Makes approximately 5 dozen small crackers.
Articles and Abstracts
In Sweeden they looked at 28,756 people with severe villous atrophy and found an increase in incidence of cataract when compared to controls matched for age and sex. Vitamin deficiencies are often seen in those with CD and in those with cataracts.
Am J Epidemiol. 2011 May 30.
[Epub ahead of print]
Increased Risk of Cataract Among 28,000 Patients With Celiac Disease.
Mollazadegan K, Kugelberg M, Lindblad BE, Ludvigsson JF.
Vitamin deficiencies are prevalent in celiac disease (CD) and are associated with cataract formation, but it is unknown whether persons with CD are at increased risk of cataract. The authors' objective in this population-based cohort study was to determine the risk of cataract among persons with biopsy-verified CD. Data on CD were collected from reports on small intestinal biopsies performed between July 1969 and February 2008 in the 28 regional pathology departments in Sweden.

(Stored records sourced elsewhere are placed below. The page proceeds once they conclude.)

/-- Refutes O46, by its clause on OH_CAPTURE_RECORD. The clause leaves the host port of the captured channel free, but lists no part of
the Guard among those that may change: with the capture set to port 5, the record that no ring takes raises source 219 and so sets bit 8 of
GD_EVENTS. What fails is the missing bound on the port: the sources of the ports that the device has are none of the Guard's. -/
theorem not_sdhFrames : ¬ Obligations.SdhFrames := by
  unfold Obligations.SdhFrames
  intro h
  obtain ⟨-, -, -, -, -, -, hcapture, -⟩ := h 0 strayCapture (by decide) (by decide)
  obtain ⟨t, ht, honly, -⟩ := hcapture 0 (by decide) (by decide) (by decide) (by decide)
  obtain rfl : counted strayCapture (ohCapture 0 0 strayCapture) = t := Host.Outcome.next.inj ht
  have hguard : (ohCapture 0 0 strayCapture).guard = strayCapture.guard := (counted_guard _ _).symm.trans (honly .guard (by decide))
  have hclear : strayCapture.guard.events = 0 := rfl
  have hmark := strayCapture_marks_guard
  rw [hguard, hclear] at hmark
  exact absurd hmark (by decide)

end Sys2Proof.Machine
end

section
/-!
PROOFS. The error-rate detectors of sections, paths and tributaries (04 R130, R131; 07 R212): the end of a second and of a sub-window are
each one function of the detector, the same for the three kinds of unit. Each unit's own operation stores that function's result in the
unit's record, and a change of the unit's report raises the source of its tile or nurse unit (04 R129; 07 R213).
-/

namespace Sys2Proof.Machine

open Sys2Proof

/-! ### What the operations of the units change -/

theorem onPath_only (s : State) (n g : Nat) (f : SdhPath → SdhPath) : onlyChanges [.paths] s (s.onPath n g f) := by
  intro p hp
  cases p <;> simp_all [Part.same]

theorem onTu_only (s : State) (b g tu : Nat) (f : NurseTu → NurseTu) : onlyChanges [.nurse] s (s.onTu b g tu f) := by
  intro p hp
  cases p <;> simp_all [Part.same]

/-- A source of a tile or of a nurse unit, which no part keeps a sticky copy of (14 R447, R449). -/
theorem raiseIf_only {n : Nat} (hn : n < 115) (b : Bool) (s : State) : onlyChanges [.ev] s (raiseIf b n s) := by
  have hguard := raiseIf_guard_same b n s (by omega)
  have hhive := raiseIf_hive_same b n s (by omega)
  have hpower := raiseIf_power_same b n s (by omega)
  intro p hp
  cases p <;> simp_all [Part.same]

theorem withSdhEvents_only {n : Nat} (hn : n < 256) (f : State → State) (s : State) : onlyChanges [.ev] (f s) (withSdhEvents n f s) :=
  raiseIf_only (by omega) _ _

theorem withTuEvents_only {b : Nat} (hb : b < 96) (g tu : Nat) (f : State → State) (s : State) :
    onlyChanges [.ev] (f s) (withTuEvents b g tu f s) :=
  raiseIf_only (by unfold nurseSrc; omega) _ _

theorem sdhBerSub_only (n : Nat) (isExc : Bool) (s : State) : onlyChanges [.sdh] s (sdhBerSub n isExc s) := by
  unfold sdhBerSub
  dsimp only
  split <;> exact onSdh_only s n _

theorem pathBerSub_only (n g : Nat) (isExc : Bool) (s : State) : onlyChanges [.paths] s (pathBerSub n g isExc s) := by
  unfold pathBerSub
  dsimp only
  split <;> exact onPath_only s n g _

theorem tuBerSub_only (b g tu : Nat) (isExc : Bool) (s : State) : onlyChanges [.nurse] s (tuBerSub b g tu isExc s) := by
  unfold tuBerSub
  dsimp only
  split <;> exact onTu_only s b g tu _

/-! ### A unit read after a write -/

@[simp] theorem path_onPath_same (s : State) (n g : Nat) (f : SdhPath → SdhPath) : (s.onPath n g f).path n g = f (s.path n g) := by
  simp [State.onPath, State.path]

@[simp] theorem tuOf_onTu_same (s : State) (b g tu : Nat) (f : NurseTu → NurseTu) : (s.onTu b g tu f).tuOf b g tu = f (s.tuOf b g tu) := by
  simp [State.onTu, State.tuOf, State.onNurse]

/-- The parts that hold the detectors. -/
def detParts : List Part := [.sdh, .paths, .nurse]

/-- Where those parts are the same, so is every detector. -/
theorem detectors_eq {ps : List Part} {s t : State} (h : onlyChanges ps s t) (hps : ∀ p ∈ detParts, p ∉ ps) (u : DetUnit) :
    degOf t u = degOf s u ∧ ∀ isExc, berOf t isExc u = berOf s isExc u := by
  have hsdh : t.sdh = s.sdh := h .sdh (hps _ (by decide))
  have hpaths : t.paths = s.paths := h .paths (hps _ (by decide))
  have hnurse : t.nurse = s.nurse := h .nurse (hps _ (by decide))
  cases u <;> simp [degOf, berOf, State.sdhOf, State.path, State.tuOf, hsdh, hpaths, hnurse]

/-! ### One detector -/

/-- Away from the end of a second the detector stands; that the step does nothing then is the model's choice (log 27). -/
theorem Deg.second_idle {now : Nat} (d : Deg) (thr m : Nat) (was : Bool) (h : now % 8000 ≠ 0) : Deg.second now d thr m was = (d, was) := by
  simp [Deg.second, h]

section
variable {now : Nat} {d : Deg} (hend : now % 8000 = 0) (honce : d.closed ≠ now + 1)
include hend honce

theorem Deg.second_masked (thr m : Nat) (was : Bool) (h : d.masked = true) :
    Deg.second now d thr m was = ({ closed := now + 1 }, was) := by
  simp [Deg.second, hend, honce, h]

theorem Deg.second_bad {thr : Nat} (m : Nat) (was : Bool) (h : d.masked = false) (hbad : thr ≤ d.errored) :
    Deg.second now d thr m was = ({ badRun := d.badRun + 1, closed := now + 1 }, was || decide (m ≤ d.badRun + 1)) := by
  simp [Deg.second, hend, honce, h, hbad]

theorem Deg.second_good {thr : Nat} (m : Nat) (was : Bool) (h : d.masked = false) (hgood : d.errored < thr) :
    Deg.second now d thr m was = ({ goodRun := d.goodRun + 1, closed := now + 1 }, was && !decide (m ≤ d.goodRun + 1)) := by
  simp [Deg.second, hend, honce, h, Nat.not_le.mpr hgood]

end

/-- At the end of a sub-window its sum joins the last ten; their total declares the defect from the first count on, and keeps it from the
second one on. -/
theorem Ber.sub_end {now k : Nat} {d : Ber} (wb m : Nat) (was : Bool) (hend : now % berBeats k = 0) (honce : d.closed ≠ now + 1) :
    Ber.sub now d k wb m was = (⟨0, (d.cur :: d.subs).take 10, now + 1⟩,
      decide (berCount k k wb m ≤ d.total) || (was && !decide (d.total < berCount k (k + 1) wb m))) := by
  have hsub : Ber.sub now d k wb m was = (⟨0, (d.cur :: d.subs).take 10, now + 1⟩,
      if berCount k k wb m ≤ d.total then true else if d.total < berCount k (k + 1) wb m then false else was) := by
    simp [Ber.sub, hend, honce, Ber.total]
  rw [hsub]
  by_cases hdeclare : berCount k k wb m ≤ d.total
  · simp [hdeclare]
  · by_cases hclear : d.total < berCount k (k + 1) wb m <;> simp [hdeclare, hclear]

/-! ### The detectors of a unit -/

/-- A second's end in the unit's own record, before its events. -/
def degStored (s : State) : DetUnit → State
  | .ms n => sdhDegSecond n s
  | .hp n g => pathDegSecond n g s
  | .lp b g tu => tuDegSecond b g tu s

/-- A sub-window's end in the unit's own record, before its events. -/
def berStored (s : State) (isExc : Bool) : DetUnit → State
  | .ms n => sdhBerSub n isExc s
  | .hp n g => pathBerSub n g isExc s
  | .lp b g tu => tuBerSub b g tu isExc s

theorem degStored_only (s : State) (u : DetUnit) : onlyChanges detParts s (degStored s u) := by
  cases u with
  | ms n => exact onlyChanges_mono (onSdh_only s n _) (by decide)
  | hp n g => exact onlyChanges_mono (onPath_only s n g _) (by decide)
  | lp b g tu => exact onlyChanges_mono (onTu_only s b g tu _) (by decide)

theorem berStored_only (s : State) (isExc : Bool) (u : DetUnit) : onlyChanges detParts s (berStored s isExc u) := by
  cases u with
  | ms n => exact onlyChanges_mono (sdhBerSub_only n isExc s) (by decide)
  | hp n g => exact onlyChanges_mono (pathBerSub_only n g isExc s) (by decide)
  | lp b g tu => exact onlyChanges_mono (tuBerSub_only b g tu isExc s) (by decide)

/-- The unit's detector is then what `Deg.second` makes of it. -/
theorem degOf_degStored (s : State) (u : DetUnit) :
    degOf (degStored s u) u = Deg.second s.now (degOf s u).1 (degLimits s u).1 (degLimits s u).2 (degOf s u).2 := by
  cases u <;> simp [degOf, degLimits, degStored, sdhDegSecond, pathDegSecond, tuDegSecond]

/-- The unit's one detector is then what `Ber.sub` makes of it. -/
theorem berOf_berStored (s : State) (isExc : Bool) (u : DetUnit) :
    berOf (berStored s isExc u) isExc u = Ber.sub s.now (berOf s isExc u).1 (berLimits s isExc u).1 (berLimits s isExc u).2.1
      (berLimits s isExc u).2.2 (berOf s isExc u).2 := by
  cases u with
  | ms n => cases isExc <;> simp [berOf, berLimits, berStored, sdhBerSub]
  | hp n g => cases isExc <;> simp [berOf, berLimits, berStored, pathBerSub]
  | lp b g tu => cases isExc <;> simp [berOf, berLimits, berStored, tuBerSub]

/-- The other one stands. -/
theorem berOf_berStored_other (s : State) (isExc : Bool) (u : DetUnit) : berOf (berStored s isExc u) (!isExc) u = berOf s (!isExc) u := by
  cases u with
  | ms n => cases isExc <;> simp [berOf, berStored, sdhBerSub]
  | hp n g => cases isExc <;> simp [berOf, berStored, pathBerSub]
  | lp b g tu => cases isExc <;> simp [berOf, berStored, tuBerSub]

section
variable {u : DetUnit} {s : State} (hreal : detReal u = true) (hup : detUp s u = true)
include hreal hup

/-- The step of a unit in use stores the second's end and may raise the unit's source. -/
theorem degSecond_stores : onlyChanges [.ev] (degStored s u) (degSecond u s) := by
  cases u with
  | ms n => simpa [degSecond, degStored, hup] using withSdhEvents_only (of_decide_eq_true hreal) (sdhDegSecond n) s
  | hp n g => simpa [degSecond, degStored, hup] using withSdhEvents_only (of_decide_eq_true hreal) (pathDegSecond n g) s
  | lp b g tu => simpa [degSecond, degStored, hup] using withTuEvents_only (of_decide_eq_true hreal) g tu (tuDegSecond b g tu) s

/-- The same of a sub-window's end. -/
theorem berSub_stores (isExc : Bool) : onlyChanges [.ev] (berStored s isExc u) (berSub u isExc s) := by
  cases u with
  | ms n => simpa [berSub, berStored, hup] using withSdhEvents_only (of_decide_eq_true hreal) (sdhBerSub n isExc) s
  | hp n g => simpa [berSub, berStored, hup] using withSdhEvents_only (of_decide_eq_true hreal) (pathBerSub n g isExc) s
  | lp b g tu => simpa [berSub, berStored, hup] using withTuEvents_only (of_decide_eq_true hreal) g tu (tuBerSub b g tu isExc) s

end

/-! ### The obligation -/

/-- Settles O47: the unit's detector after each step is what its one function makes of it, and each clause is one case of that function.
That the end of a second away from its boundary changes nothing is the model's choice (log 27). -/
theorem errorDetectors : Obligations.ErrorDetectors := by
  intro u s hreal hup
  have hevents : onlyChanges [.ev, .tally] (degStored s u) (counted s (degSecond u s)) :=
    onlyChanges_mono (onlyChanges_append (degSecond_stores hreal hup) (counted_only s _)) (by decide)
  have hparts : onlyChanges [.sdh, .paths, .nurse, .ev, .tally] s (counted s (degSecond u s)) :=
    onlyChanges_append (degStored_only s u) hevents
  have hdeg := (detectors_eq hevents (by decide) u).1.trans (degOf_degStored s u)
  refine ⟨?second, ?idle, ?subwindow⟩
  case second =>
    intro hend honce
    refine ⟨_, rfl, hparts, fun hmask => ?_, fun hmask hbad => ?_, fun hmask hgood => ?_⟩
    · exact hdeg.trans (Deg.second_masked hend honce _ _ _ hmask)
    · exact hdeg.trans (Deg.second_bad hend honce _ _ hmask hbad)
    · exact hdeg.trans (Deg.second_good hend honce _ _ hmask hgood)
  case idle =>
    intro hmid
    exact ⟨_, rfl, hparts, hdeg.trans (Deg.second_idle _ _ _ _ hmid)⟩
  case subwindow =>
    intro isExc hend honce
    have hevents : onlyChanges [.ev, .tally] (berStored s isExc u) (counted s (berSub u isExc s)) :=
      onlyChanges_mono (onlyChanges_append (berSub_stores hreal hup isExc) (counted_only s _)) (by decide)
    obtain ⟨-, hkeep⟩ := detectors_eq hevents (by decide) u
    have hber := (hkeep isExc).trans ((berOf_berStored s isExc u).trans (Ber.sub_end _ _ _ hend honce))
    refine ⟨_, rfl, onlyChanges_append (berStored_only s isExc u) hevents, congrArg Prod.fst hber,
      (hkeep _).trans (berOf_berStored_other s isExc u), fun hdeclare => ?_, fun hbelow => ?_⟩
    · simp [hber, hdeclare]
    · simp [hber, Nat.not_le.mpr hbelow]

end Sys2Proof.Machine
end

section
/-!
PROOFS. The C&M channels of a CPRI port (05 R150, R151): a capture record goes to ring 2 of the host port that cpri.cm named, and a record
that the ring does not take drives that port's event source (13 R420, R421). Only the ports 0 and 1 have a source of their own; the number
that another port would have may be a source of the Guard's group, which keeps a sticky copy (14 R449).
-/

namespace Sys2Proof.Machine

open Sys2Proof

/-- A record that the ring does not take, where the ring's source lies in the Guard's group, is marked there. -/
theorem ringPut_dropped_guard_events {p n : Nat} {s : State} (rec : List Byte) (hfull : ringTakes p n s = false)
    (hsrc : 211 ≤ portSrc p (8 + n) ∧ portSrc p (8 + n) ≤ 242) :
    (ringPut p n rec s).guard.events = withBit s.guard.events (portSrc p (8 + n) - 211) := by
  simp [ringPut_dropped rec hfull, raise_guard_events _ hsrc]

/-- A due C&M capture changes the Guard only as putting the record into its ring does. -/
theorem cmCapture_guard {n group : Nat} {bounds : Nat × Nat} {s : State} (hup : cpriUp s n = true)
    (hbounds : cmBounds (s.cpriOf n).rxPtr group = some bounds) (hon : bit (s.cpriOf n).cm.capture group = true) (hnow : 8 ≤ s.now)
    (hdue : tget 0 (s.cpriOf n).cmMark group ≤ 8 * (s.now / 8 - 1)) :
    ∃ rec, (cmCapture n group s).guard = (ringPut (s.cpriOf n).cm.port 2 rec s).guard := by
  have hgo : (cpriUp s n && bit (s.cpriOf n).cm.capture group && decide (8 ≤ s.now) &&
      decide (tget 0 (s.cpriOf n).cmMark group ≤ 8 * (s.now / 8 - 1))) = true := by
    simp only [hup, hon, hnow, hdue, decide_true, Bool.and_self]
  unfold cmCapture
  simp only [hbounds]
  rw [if_pos hgo]
  split <;> exact ⟨_, rfl⟩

The authors identified 28,756 persons with CD (villous atrophy, Marsh pathology stage 3). For each person with CD, Statistics Sweden selected up to 5 controls matched for age and sex from the Total Population Register. Data on cataract were obtained from the Swedish National Hospital Discharge Register and the National Day-Surgery Register. Cox regression analysis was used to estimate the risk of cataract. During a median follow-up period of 9 years, the authors identified 1,159 cataracts among persons with CD (909 were expected) (hazard ratio = 1.28, 95% confidence interval: 1.19, 1.36). The absolute risk of cataract was 397/100,000 person-years in CD, with an excess risk of 86/100,000 person-years. In conclusion, this study found an increased risk of developing cataract in patients with CD.

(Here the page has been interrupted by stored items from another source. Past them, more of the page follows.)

-- ==== Sys2Proof/Machine/Pseudocode.lean ====
section
/-! DEFINITION. The loops of a blocking receive as the spec writes them (40_phy_framer.md R153, 41_mac_layer.md R189), with
a bound on the rounds in place of "loop". The step does not use them: it runs one round at a time, and a statement holds
the two against each other. -/
namespace Sys2Proof.Machine

/-- `phy_receive(BL, T, t0, dest)` (R153); none where the bound ends it. -/
def phyReceiveLoop (C : Config) (d : Dest) (tmo : Word) (t0 : Nat) : Nat → State → Option ((Int × Status) × State)
  | 0, _ => none
  | bound + 1, s =>
    let n := now C s
    if tmo.toNat < elapsed C n.1 t0 then some ((-1, .timeout), { n.2 with phySt := .timeout })
    else
      let r := phyPoll C d n.2
      match r.1.blocking with
      | some (ret, st) => some ((ret, st), { r.2 with phySt := st })
      | none => phyReceiveLoop C d tmo t0 bound r.2

/-- The loop of MAC_RECV in blocking mode (R189), each `phy_receive` bounded by `inner`; none where a bound ends it. -/
def macReceiveLoop (C : Config) (tmo : Word) (t0 : Nat) (inner : Nat) : Nat → State → Option State
  | 0, _ => none
  | bound + 1, s =>
    let n := now C s
    if tmo.toNat < elapsed C n.1 t0 then some (finish (-1) .timeout { n.2 with macSt := .timeout })
    else
      match phyReceiveLoop C .frm tmo t0 inner n.2 with
      | none => none
      | some ((r, pst), u) =>
        if r ≤ 0 then
          if r < 0 then some (finish (-1) pst { u with macSt := pst })
          else macReceiveLoop C tmo t0 inner bound u
        else if 2 ≤ r ∧ (u.frm.read 0 = u.cfgSelf ∨ u.frm.read 0 = 0xFF#8) then
          let src := u.frm.read 1
          let st := if src = u.cfgSelf then .readErrorSourceSelf
            else if src = 0xFF#8 then .readErrorSourceBroadcast
            else .noError
          some (finish (r - 2) st { u with
            outbuf := u.outbuf.writeBytes 0 (u.frm.readBytes 2 (r.toNat - 2)), outsrc := src, macSt := st })
        else macReceiveLoop C tmo t0 inner bound u

end Sys2Proof.Machine
end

PMID: 21624959 [PubMed - as supplied by publisher]
Recall For NOW Supplement
NOW Foods is conducting a voluntary recall of the company’s Calcium & Magnesium Softgels because it has been determined that these products contain excessive amounts of vitamin D3 (30-40,000 IU per 3 softgel serving as compared to labeled 600 IU per 3 softgel serving).
The product was distributed throughout the United States and other countries. The affected U.S. product codes are 1251, 1252. The recall also affects Private Label products codes.